C. Animals. No animals shall be kept or maintained on any lot in the Development except the usual household pets and, in such case, such household pets shall be kept reasonably confined so as not to become a nuisance.

D. Vehicle Parking . No trucks one (1) ton or larger in size, campers, trailers, boats, or similar vehicles shall be parked on any street in the Development.

E. Garbage and Other Refuse. No Owner of a lot in the Development shall burn or permit the burning out-of-doors of garbage or other refuse, nor shall any such Owner accumulate or permit the accumulation out-of-doors of such refuse on his lot except as may be permitted in subparagraph F below. All houses built in the Development shall be equipped with a garbage disposal unit.

F. Fuel Storage Tanks and Trash Receptacles. Every tank for the storage of fuel that is installed outside any building in the Development shall be buried below the surface of the ground. Every outdoor receptacle for ashes, trash, rubbish, or garbage shall be installed underground or shall be so placed and kept as not to be visible from any street within the Development at any time, except at the times when refuse collections are being made.

G. Model Homes. No owner of any lot in the Development shall build or permit the building upon said lot of any dwelling house that is to be used as a model home or exhibit house without permission to do so from the Developer.

H. Temporary Structures. No temporary house, trailer, tent, garage or other outbuilding shall be placed or erected on any lot.

I. Open Drainage, Ditches and Swales.

(i) Drainage swales (ditches) along dedicated roadways and within the right-of-way, or on dedicated drainage easements, are not to be altered, dug out, filled in, tiled, or otherwise changed, without the written permission of the Town Engineer. Property owners must maintain these swales as sodden grassways or other non-eroding surfaces. Water from roofs or parking areas must be contained on the property long enough so that said drainage swales or ditches will nab be damaged by such water. Driveways may be constructed over these swales or ditches only when appropriate-sized culverts or other approved structures have been permitted by the Town Engineer.

Culverts must be protected, especially at the ends, by head walls or metal end sections, and, if damaged enough to retard the water flow, must be replaced.

(Ii) Any property owner altering, changing, or damaging these drainage swales or ditches will be held responsible for such action and will be given ten (10) days' notice, by registered mail, to repair said damage, after which time, if no action in taken, the Town will cause said repairs to be accomplished and the bill for such repairs will be sent to the affected property owners for immediate payment.

J. Utility Services.
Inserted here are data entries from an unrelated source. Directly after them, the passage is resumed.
-- ==== Sys2Proof/Laws/State.lean ====
section
/-! SUPPORT. One lemma per field of the state for each shared update, and the readings of lanes, teams and segments. -/

namespace Sys2Proof.Machine

variable {s : State}

@[simp] theorem pending_setLane {n : LaneId} {f : Lane → Lane} : (setLane n f s).pending = s.pending := rfl
@[simp] theorem ticks_setLane {n : LaneId} {f : Lane → Lane} : (setLane n f s).ticks = s.ticks := rfl
@[simp] theorem free_setLane {n : LaneId} {f : Lane → Lane} : (setLane n f s).free = s.free := rfl
@[simp] theorem sent_setLane {n : LaneId} {f : Lane → Lane} : (setLane n f s).sent = s.sent := rfl
@[simp] theorem dict_setLane {n : LaneId} {f : Lane → Lane} : (setLane n f s).dict = s.dict := rfl
@[simp] theorem conf_setLane {n : LaneId} {f : Lane → Lane} : (setLane n f s).conf = s.conf := rfl
@[simp] theorem log_setLane {n : LaneId} {f : Lane → Lane} : (setLane n f s).log = s.log := rfl
@[simp] theorem cal_setLane {n : LaneId} {f : Lane → Lane} : (setLane n f s).cal = s.cal := rfl
@[simp] theorem life_setLane {n : LaneId} {f : Lane → Lane} : (setLane n f s).life = s.life := rfl
@[simp] theorem pool_setLane {n : LaneId} {f : Lane → Lane} : (setLane n f s).pool = s.pool := rfl
@[simp] theorem teams_setLane {n : LaneId} {f : Lane → Lane} : (setLane n f s).teams = s.teams := rfl
@[simp] theorem segs_setLane {n : LaneId} {f : Lane → Lane} : (setLane n f s).segs = s.segs := rfl
@[simp] theorem alert_setLane {n : LaneId} {f : Lane → Lane} : (setLane n f s).alert = s.alert := rfl
@[simp] theorem coreMv_setLane {n : LaneId} {f : Lane → Lane} : (setLane n f s).coreMv = s.coreMv := rfl
@[simp] theorem coreGoal_setLane {n : LaneId} {f : Lane → Lane} : (setLane n f s).coreGoal = s.coreGoal := rfl
@[simp] theorem host_setLane {n : LaneId} {f : Lane → Lane} : (setLane n f s).host = s.host := rfl
@[simp] theorem mem_setLane {n : LaneId} {f : Lane → Lane} : (setLane n f s).mem = s.mem := rfl
@[simp] theorem cache_setLane {n : LaneId} {f : Lane → Lane} : (setLane n f s).cache = s.cache := rfl
@[simp] theorem pair_setLane {n : LaneId} {f : Lane → Lane} : (setLane n f s).pair = s.pair := rfl
@[simp] theorem work_setLane {n : LaneId} {f : Lane → Lane} : (setLane n f s).work = s.work := rfl
@[simp] theorem power_setLane {n : LaneId} {f : Lane → Lane} : (setLane n f s).power = s.power := rfl
@[simp] theorem fw_setLane {n : LaneId} {f : Lane → Lane} : (setLane n f s).fw = s.fw := rfl
@[simp] theorem island_setLane {n : LaneId} {f : Lane → Lane} : (setLane n f s).island = s.island := rfl
@[simp] theorem sup_setLane {n : LaneId} {f : Lane → Lane} : (setLane n f s).sup = s.sup := rfl
@[simp] theorem ports_setLane {n : LaneId} {f : Lane → Lane} : (setLane n f s).ports = s.ports := rfl

@[simp] theorem pending_setTeam {t : TeamId} {f : Team → Team} : (setTeam t f s).pending = s.pending := rfl
@[simp] theorem ticks_setTeam {t : TeamId} {f : Team → Team} : (setTeam t f s).ticks = s.ticks := rfl
@[simp] theorem free_setTeam {t : TeamId} {f : Team → Team} : (setTeam t f s).free = s.free := rfl
@[simp] theorem sent_setTeam {t : TeamId} {f : Team → Team} : (setTeam t f s).sent = s.sent := rfl
@[simp] theorem dict_setTeam {t : TeamId} {f : Team → Team} : (setTeam t f s).dict = s.dict := rfl
@[simp] theorem conf_setTeam {t : TeamId} {f : Team → Team} : (setTeam t f s).conf = s.conf := rfl
@[simp] theorem log_setTeam {t : TeamId} {f : Team → Team} : (setTeam t f s).log = s.log := rfl
@[simp] theorem cal_setTeam {t : TeamId} {f : Team → Team} : (setTeam t f s).cal = s.cal := rfl
@[simp] theorem life_setTeam {t : TeamId} {f : Team → Team} : (setTeam t f s).life = s.life := rfl
@[simp] theorem lanes_setTeam {t : TeamId} {f : Team → Team} : (setTeam t f s).lanes = s.lanes := rfl
@[simp] theorem pool_setTeam {t : TeamId} {f : Team → Team} : (setTeam t f s).pool = s.pool := rfl
@[simp] theorem segs_setTeam {t : TeamId} {f : Team → Team} : (setTeam t f s).segs = s.segs := rfl
@[simp] theorem alert_setTeam {t : TeamId} {f : Team → Team} : (setTeam t f s).alert = s.alert := rfl
@[simp] theorem coreMv_setTeam {t : TeamId} {f : Team → Team} : (setTeam t f s).coreMv = s.coreMv := rfl
@[simp] theorem coreGoal_setTeam {t : TeamId} {f : Team → Team} : (setTeam t f s).coreGoal = s.coreGoal := rfl
@[simp] theorem host_setTeam {t : TeamId} {f : Team → Team} : (setTeam t f s).host = s.host := rfl
@[simp] theorem mem_setTeam {t : TeamId} {f : Team → Team} : (setTeam t f s).mem = s.mem := rfl
@[simp] theorem cache_setTeam {t : TeamId} {f : Team → Team} : (setTeam t f s).cache = s.cache := rfl
@[simp] theorem pair_setTeam {t : TeamId} {f : Team → Team} : (setTeam t f s).pair = s.pair := rfl
@[simp] theorem work_setTeam {t : TeamId} {f : Team → Team} : (setTeam t f s).work = s.work := rfl
@[simp] theorem power_setTeam {t : TeamId} {f : Team → Team} : (setTeam t f s).power = s.power := rfl
@[simp] theorem fw_setTeam {t : TeamId} {f : Team → Team} : (setTeam t f s).fw = s.fw := rfl
@[simp] theorem island_setTeam {t : TeamId} {f : Team → Team} : (setTeam t f s).island = s.island := rfl
@[simp] theorem sup_setTeam {t : TeamId} {f : Team → Team} : (setTeam t f s).sup = s.sup := rfl
@[simp] theorem ports_setTeam {t : TeamId} {f : Team → Team} : (setTeam t f s).ports = s.ports := rfl

@[simp] theorem pending_setSeg {g : SegId} {f : Segment → Segment} : (setSeg g f s).pending = s.pending := rfl
@[simp] theorem ticks_setSeg {g : SegId} {f : Segment → Segment} : (setSeg g f s).ticks = s.ticks := rfl
@[simp] theorem free_setSeg {g : SegId} {f : Segment → Segment} : (setSeg g f s).free = s.free := rfl
@[simp] theorem sent_setSeg {g : SegId} {f : Segment → Segment} : (setSeg g f s).sent = s.sent := rfl
@[simp] theorem dict_setSeg {g : SegId} {f : Segment → Segment} : (setSeg g f s).dict = s.dict := rfl
@[simp] theorem conf_setSeg {g : SegId} {f : Segment → Segment} : (setSeg g f s).conf = s.conf := rfl
@[simp] theorem log_setSeg {g : SegId} {f : Segment → Segment} : (setSeg g f s).log = s.log := rfl
@[simp] theorem cal_setSeg {g : SegId} {f : Segment → Segment} : (setSeg g f s).cal = s.cal := rfl
@[simp] theorem life_setSeg {g : SegId} {f : Segment → Segment} : (setSeg g f s).life = s.life := rfl
@[simp] theorem lanes_setSeg {g : SegId} {f : Segment → Segment} : (setSeg g f s).lanes = s.lanes := rfl
@[simp] theorem pool_setSeg {g : SegId} {f : Segment → Segment} : (setSeg g f s).pool = s.pool := rfl
@[simp] theorem teams_setSeg {g : SegId} {f : Segment → Segment} : (setSeg g f s).teams = s.teams := rfl
@[simp] theorem alert_setSeg {g : SegId} {f : Segment → Segment} : (setSeg g f s).alert = s.alert := rfl
@[simp] theorem coreMv_setSeg {g : SegId} {f : Segment → Segment} : (setSeg g f s).coreMv = s.coreMv := rfl
@[simp] theorem coreGoal_setSeg {g : SegId} {f : Segment → Segment} : (setSeg g f s).coreGoal = s.coreGoal := rfl
@[simp] theorem host_setSeg {g : SegId} {f : Segment → Segment} : (setSeg g f s).host = s.host := rfl
@[simp] theorem mem_setSeg {g : SegId} {f : Segment → Segment} : (setSeg g f s).mem = s.mem := rfl
@[simp] theorem cache_setSeg {g : SegId} {f : Segment → Segment} : (setSeg g f s).cache = s.cache := rfl
@[simp] theorem pair_setSeg {g : SegId} {f : Segment → Segment} : (setSeg g f s).pair = s.pair := rfl
@[simp] theorem work_setSeg {g : SegId} {f : Segment → Segment} : (setSeg g f s).work = s.work := rfl
@[simp] theorem power_setSeg {g : SegId} {f : Segment → Segment} : (setSeg g f s).power = s.power := rfl
@[simp] theorem fw_setSeg {g : SegId} {f : Segment → Segment} : (setSeg g f s).fw = s.fw := rfl
@[simp] theorem island_setSeg {g : SegId} {f : Segment → Segment} : (setSeg g f s).island = s.island := rfl
@[simp] theorem sup_setSeg {g : SegId} {f : Segment → Segment} : (setSeg g f s).sup = s.sup := rfl
@[simp] theorem ports_setSeg {g : SegId} {f : Segment → Segment} : (setSeg g f s).ports = s.ports := rfl

@[simp] theorem pending_send {x : Sent} : (send x s).pending = s.pending := rfl
@[simp] theorem ticks_send {x : Sent} : (send x s).ticks = s.ticks := rfl
@[simp] theorem free_send {x : Sent} : (send x s).free = s.free := rfl
@[simp] theorem dict_send {x : Sent} : (send x s).dict = s.dict := rfl
@[simp] theorem conf_send {x : Sent} : (send x s).conf = s.conf := rfl
@[simp] theorem log_send {x : Sent} : (send x s).log = s.log := rfl
@[simp] theorem cal_send {x : Sent} : (send x s).cal = s.cal := rfl
@[simp] theorem life_send {x : Sent} : (send x s).life = s.life := rfl
@[simp] theorem lanes_send {x : Sent} : (send x s).lanes = s.lanes := rfl
@[simp] theorem pool_send {x : Sent} : (send x s).pool = s.pool := rfl
@[simp] theorem teams_send {x : Sent} : (send x s).teams = s.teams := rfl
@[simp] theorem segs_send {x : Sent} : (send x s).segs = s.segs := rfl
@[simp] theorem alert_send {x : Sent} : (send x s).alert = s.alert := rfl
@[simp] theorem coreMv_send {x : Sent} : (send x s).coreMv = s.coreMv := rfl
@[simp] theorem coreGoal_send {x : Sent} : (send x s).coreGoal = s.coreGoal := rfl
@[simp] theorem host_send {x : Sent} : (send x s).host = s.host := rfl
@[simp] theorem mem_send {x : Sent} : (send x s).mem = s.mem := rfl
@[simp] theorem cache_send {x : Sent} : (send x s).cache = s.cache := rfl
@[simp] theorem pair_send {x : Sent} : (send x s).pair = s.pair := rfl
@[simp] theorem work_send {x : Sent} : (send x s).work = s.work := rfl
@[simp] theorem power_send {x : Sent} : (send x s).power = s.power := rfl
@[simp] theorem fw_send {x : Sent} : (send x s).fw = s.fw := rfl
@[simp] theorem island_send {x : Sent} : (send x s).island = s.island := rfl
@[simp] theorem sup_send {x : Sent} : (send x s).sup = s.sup := rfl
@[simp] theorem ports_send {x : Sent} : (send x s).ports = s.ports := rfl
Easements for installation and maintenance of utilities and drainage facilities are reserved as shown on the recorded plat. No utility services shall be installed, constructed, repaired, removed, or replaced under finished streets, except by jacking, drilling or boring.

K. Wells and Septic Tanks. No water wells shall be drilled on any of the lots nor shall any septic tanks be installed on any of the lots in the Development, unless public sewer tap-in is unavailable. -

L. Dusk-To-Dawn Lighting. Each lot shall maintain continuous dusk-to-dawn lighting to be controlled by a photocell, in lieu of public street lighting.

6. BERKLEY GROVE ARCHITECTURAL REVIEW COMMITTEE.

A. Statement of Purposes and Powers. The Committee shall regulate the external design, appearance, use, location and maintenance of lands subject to these restrictions and improvements thereon, in such a manner as to preserve and enhance values and to maintain a harmonious relationship among Structures and the natural vegetation and topography.

(i) Generally. No dwelling, building structure or improvement of any type or kind shall be constructed or placed on any lot in the Development without the prior approval of the Committee. Such approval shall be obtained only after written application has been made to the Committee by the owner of the lot requesting authorization from the Committee. Such written application shall be in the manner and form prescribed from time to time by the Committee, and shall be accompanied by two (2) complete sets of plans and specifications for any such proposed construction or improvement. Such plans shall include plot plans showing the location of all improvements existing upon the lot and the location of the Improvement proposed to be constructed or placed upon the lot, each properly and clearly designated. Such plans and specifications shall sot forth the color and composition of all exterior materials proposed to be used and any proposed landscaping, together with any other materials or information which the Committee may require. All building plans and drawings required to be submitted to the Committee shall be drawn to a scale of 1/4 = 1' and all plot plans shall be drawn to a scale of 1" = 30', or to such other scale as the Committee shall require.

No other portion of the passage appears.